Eye drops to treat an acute migraine

Beta blockers (Inderal or propranolol and similar drugs) are used for the preventive treatment of migraine headaches. Over the years, a few patients have told me that they take a beta blocker only when they have an attack of migraine with very good results. A report published in Missouri Medicine describes seven patients whose acute migraine headache went away with eye drops containing a beta blocker. These eye drops are used for the treatment of glaucoma. The authors argue that having medicine go into the eye allows it to get absorbed quickly into the blood stream. This is certainly true, but my first thought was that there is too little medicine in eye drops to produce an effect outside the eye. However, beta blocker eye drops can worsen asthma, lower the blood pressure and slow the heart rate, suggesting that the amount of medicine in eye drops is sufficient to cause effects beyond the eye. Oral beta blockers used daily for the preventive treatment of migraines are also contraindicated in those medical conditions.

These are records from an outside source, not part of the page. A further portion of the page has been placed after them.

/-- What those blocks never write. -/
structure Outer where
  map : FixtureMap
  lock : Interlock
  templates : List (Nat × List Nat)
  disp : Dispatcher
  log : ErrorLog
  link : LinkPort
  tick : Nat
  ref : RefState
  lossCount : Nat
  verification : Option Nat
  silent : Nat
  holdLimit : Nat
  block : Nat

/-- That of a part. -/
def Part.outer (p : Part) : Outer :=
  ⟨p.map, p.lock, p.templates, p.disp, p.log, p.link, p.time.tick, p.time.ref, p.time.lossCount,
   p.time.verification, p.time.silent, p.relay.holdLimit, p.queue.block⟩

theorem Part.steady_of_outer {p q : Part} (h : p.outer = q.outer) : p.steady = q.steady := by
  simp only [Part.outer, Outer.mk.injEq] at h
  obtain ⟨h1, h2, h3, h4, h5, h6, h7, h8, h9, h10, h11, h12, h13⟩ := h
  simp only [Part.steady, Part.settings, h1, h2, h3, h4, h6, h7, h8, h9, h10, h11, h12, h13]

theorem Part.disp_of_outer {p q : Part} (h : p.outer = q.outer) : p.disp = q.disp := congrArg Outer.disp h
theorem Part.log_of_outer {p q : Part} (h : p.outer = q.outer) : p.log = q.log := congrArg Outer.log h
theorem Part.map_of_outer {p q : Part} (h : p.outer = q.outer) : p.map = q.map := congrArg Outer.map h
theorem Part.tick_of_outer {p q : Part} (h : p.outer = q.outer) : p.time.tick = q.time.tick := congrArg Outer.tick h

/-! ### The Relay Sequencer keeps the hold limit -/

@[simp] theorem Relay.setCard_holdLimit (r : Relay) (c : Nat) (x : Card) : (r.setCard c x).holdLimit = r.holdLimit := rfl
@[simp] theorem Relay.unqueue_holdLimit (r : Relay) (c : Nat) : (r.unqueue c).holdLimit = r.holdLimit := rfl
@[simp] theorem Relay.markReady_holdLimit (r : Relay) (e : EngineId) : (r.markReady e).holdLimit = r.holdLimit := rfl
@[simp] theorem Relay.failCard_holdLimit (r : Relay) (c : Nat) : (r.failCard c).holdLimit = r.holdLimit := rfl
@[simp] theorem Relay.settleDue_holdLimit (r : Relay) (t : Nat) : (r.settleDue t).holdLimit = r.holdLimit := rfl

@[simp] theorem Relay.enqueue_holdLimit (r : Relay) (u : QueuedUpdate) : (r.enqueue u).holdLimit = r.holdLimit := by
  unfold Relay.enqueue; split <;> rfl

@[simp] theorem Relay.derive_holdLimit (r : Relay) (c : Nat) : (r.derive c).holdLimit = r.holdLimit := by
  unfold Relay.derive
  split
  · rfl
  · dsimp only
    split
    · rfl
    · simp

theorem Relay.foldl_derive_holdLimit (cs : List Nat) (r : Relay) :
    (cs.foldl Relay.derive r).holdLimit = r.holdLimit := by
  induction cs generalizing r with
  | nil => rfl
  | cons c cs ih => rw [List.foldl_cons, ih, Relay.derive_holdLimit]

@[simp] theorem Relay.deriveChanged_holdLimit (old r : Relay) :
    (Relay.deriveChanged old r).holdLimit = r.holdLimit := Relay.foldl_derive_holdLimit _ _

@[simp] theorem Relay.askAllOpen_holdLimit (r : Relay) : r.askAllOpen.holdLimit = r.holdLimit :=
  Relay.deriveChanged_holdLimit _ _

/-- Deriving an update writes the queue alone (R80). -/
theorem Relay.derive_queue_only (r : Relay) (c : Nat) : ∃ q, r.derive c = { r with queue := q } := by
  unfold Relay.derive
  split
  · exact ⟨r.queue, rfl⟩
  · dsimp only
    split
    · exact ⟨_, rfl⟩
    · unfold Relay.enqueue
      split <;> exact ⟨_, rfl⟩

theorem Relay.foldl_derive_queue_only (cs : List Nat) (r : Relay) : ∃ q, cs.foldl Relay.derive r = { r with queue := q } := by
  induction cs generalizing r with
  | nil => exact ⟨r.queue, rfl⟩
  | cons c cs ih =>
    obtain ⟨q, hq⟩ := r.derive_queue_only c
    obtain ⟨q', hq'⟩ := ih (r.derive c)
    exact ⟨q', by rw [List.foldl_cons, hq', hq]⟩

/-- All that ALL_OPEN's asking writes: the plans, the mark, and the queue (R93). -/
theorem Relay.askAllOpen_eq (r : Relay) : ∃ q, r.askAllOpen = { r with
    queue := q, allOpenPending := true, plans := r.plans.mapIdx (fun _ g =>
      { g with state := .none, wanted := [], held := [], hold := none }) } :=
  Relay.foldl_derive_queue_only _ _

@[simp] theorem Relay.deriveAtRest_holdLimit (r : Relay) (c : Nat) : (r.deriveAtRest c).holdLimit = r.holdLimit := by
  unfold Relay.deriveAtRest; split
  · rfl
  · simp

@[simp] theorem Relay.look_holdLimit (r : Relay) (t : Nat) : (r.look t).holdLimit = r.holdLimit := by
  unfold Relay.look
  split
  · rfl
  · split
    · rfl
    · split
      · rfl
      · split <;> rfl

@[simp] theorem Relay.plan_holdLimit (r : Relay) (e : EngineId) (ps : List Pair) :
    (r.plan e ps).1.holdLimit = r.holdLimit := by simp [Relay.plan]

@[simp] theorem Relay.releaseHeld_holdLimit (r : Relay) (e : EngineId) : (r.releaseHeld e).holdLimit = r.holdLimit := by
  simp [Relay.releaseHeld]

@[simp] theorem Relay.complete_holdLimit (r : Relay) (t : Timebase) (e : EngineId) :
    (r.complete t e).holdLimit = r.holdLimit := by
  unfold Relay.complete
  dsimp only
  split
  · split <;> simp
  · split <;> simp
  · simp
  · rfl

@[simp] theorem Relay.releaseAll_holdLimit (r : Relay) (f : EngineId → Bool) :
    (r.releaseAll f).holdLimit = r.holdLimit := by simp [Relay.releaseAll]

@[simp] theorem Relay.endAllOpen_holdLimit (r : Relay) (t : Timebase) : (r.endAllOpen t).holdLimit = r.holdLimit := by
  simp [Relay.endAllOpen, Relay.foldl_derive_holdLimit]

/-! ### Updates of the part -/

theorem Part.outer_relay (p : Part) (r : Relay) (h : r.holdLimit = p.relay.holdLimit) :
    ({ p with relay := r } : Part).outer = p.outer := by simp [Part.outer, h]

theorem Part.outer_queue (p : Part) (q : ResultQueue) (h : q.block = p.queue.block) :
    ({ p with queue := q } : Part).outer = p.outer := by simp [Part.outer, h]

@[simp] theorem Part.outer_setEngine (p : Part) (e : EngineId) (g : Engine) : (p.setEngine e g).outer = p.outer := rfl
@[simp] theorem Part.outer_setPlan (p : Part) (e : EngineId) (g : EnginePlan) : (p.setPlan e g).outer = p.outer := rfl
@[simp] theorem Part.outer_setCapture (p : Part) (e : EngineId) (c : Capture) : (p.setCapture e c).outer = p.outer := rfl
@[simp] theorem Part.outer_disarm (p : Part) (e : EngineId) : (p.disarm e).outer = p.outer := rfl
@[simp] theorem Part.outer_reserve (p : Part) : p.reserve.outer = p.outer := rfl
@[simp] theorem Part.outer_slotDone (p : Part) (i : Nat) : (p.slotDone i).outer = p.outer := rfl
@[simp] theorem Part.outer_onRing (p : Part) (f : Ring → Ring) : (p.onRing f).outer = p.outer := rfl
@[simp] theorem Part.outer_choose (p : Part) (n : Nat) : (p.choose n).2.outer = p.outer := rfl
@[simp] theorem Part.outer_takeBlock (p : Part) (n : Nat) (r : BlockReason) : (p.takeBlock n r).2.outer = p.outer := rfl

theorem Part.outer_freeOrderAux {α : Type} (n : Nat) (p : Part) (l : List α) :
    (freeOrderAux n p l).2.outer = p.outer := by
  induction n generalizing p l with
  | zero => rfl
  | succ n ih =>
    cases l with
    | nil => rfl
    | cons a l =>
      cases l with
      | nil => rfl
      | cons b l => exact (ih (p.choose 0).2 _).trans rfl

@[simp] theorem Part.outer_freeOrder {α : Type} (p : Part) (l : List α) : (freeOrder p l).2.outer = p.outer :=
  Part.outer_freeOrderAux _ _ _

/-! ### Events: results -/

@[simp] theorem Ev.outer_formBlocks (n : Nat) (v : Ev) : (v.formBlocks n).p.outer = v.p.outer := by
  induction n generalizing v with
  | zero => rfl
  | succ n ih =>
    unfold Ev.formBlocks
    split
    · rw [ih]; rfl
    · rfl

@[simp] theorem Ev.outer_append (v : Ev) (r : ResultRecord) : (v.append r).p.outer = v.p.outer := by
  unfold Ev.append
  dsimp only
  rw [Ev.outer_formBlocks]
  rfl

@[simp] theorem Ev.outer_appendFinal (v : Ev) (r : ResultRecord) : (v.appendFinal r).p.outer = v.p.outer := by
  unfold Ev.appendFinal
  rw [Ev.outer_append]
  rfl

@[simp] theorem Ev.outer_handRemainder (v : Ev) : v.handRemainder.p.outer = v.p.outer := by
  unfold Ev.handRemainder; split <;> rfl

/-! ### Events: the engines -/

@[simp] theorem Ev.outer_onEngine (v : Ev) (e : EngineId) (f : Engine → Engine) :
    (v.onEngine e f).p.outer = v.p.outer := rfl

@[simp] theorem Ev.outer_onScanner (v : Ev) (f : Scanner → Scanner) : (v.onScanner f).p.outer = v.p.outer := rfl

@[simp] theorem Ev.outer_look (v : Ev) : v.look.p.outer = v.p.outer := Part.outer_relay _ _ (by simp)

@[simp] theorem Ev.outer_enterSampling (v : Ev) (e : EngineId) (ph : Phase) :
    (v.enterSampling e ph).p.outer = v.p.outer := by
  unfold Ev.enterSampling
  dsimp only
  split <;> rfl

@[simp] theorem Ev.outer_stillReport (v : Ev) (e : EngineId) : (v.stillReport e).p.outer = v.p.outer := by
  unfold Ev.stillReport
  dsimp only
  split
  · split <;> simp
  · rfl

theorem Ev.outer_foldl {β : Type} (f : Ev → β → Ev) (hf : ∀ v b, (f v b).p.outer = v.p.outer) (l : List β) (v : Ev) :
    (l.foldl f v).p.outer = v.p.outer := by
  induction l generalizing v with
  | nil => rfl
  | cons b l ih => rw [List.foldl_cons, ih, hf]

Considering that eye drops are probably safer than many oral medications used to treat an acute migraine attack and that they most likely work faster, this treatment is worth trying.

  1. Dr I J Horner ijhorner@inter.net.il says: 01/07/20154:55 pm

    I would think it’s highly preferable to the Tryptans. It’s so much cheaper and with less side effects

  2. Dr I J Horner says: 01/07/20154:49 pm

    Since reading the Missouri article I have now treated about 20 acute migraine attacks in o10 patients with phenomenal success All have responded within 15 minutes after administration In some of them the drops were administered sublingually
    There were no significant side effects bar marked burning ocular sensation in one patient This patient was not able to tolerate the ocular administration and continued with sublingual administration successfully.
    I highly recommend this treatment for the acute attack. It’s simply a game changer.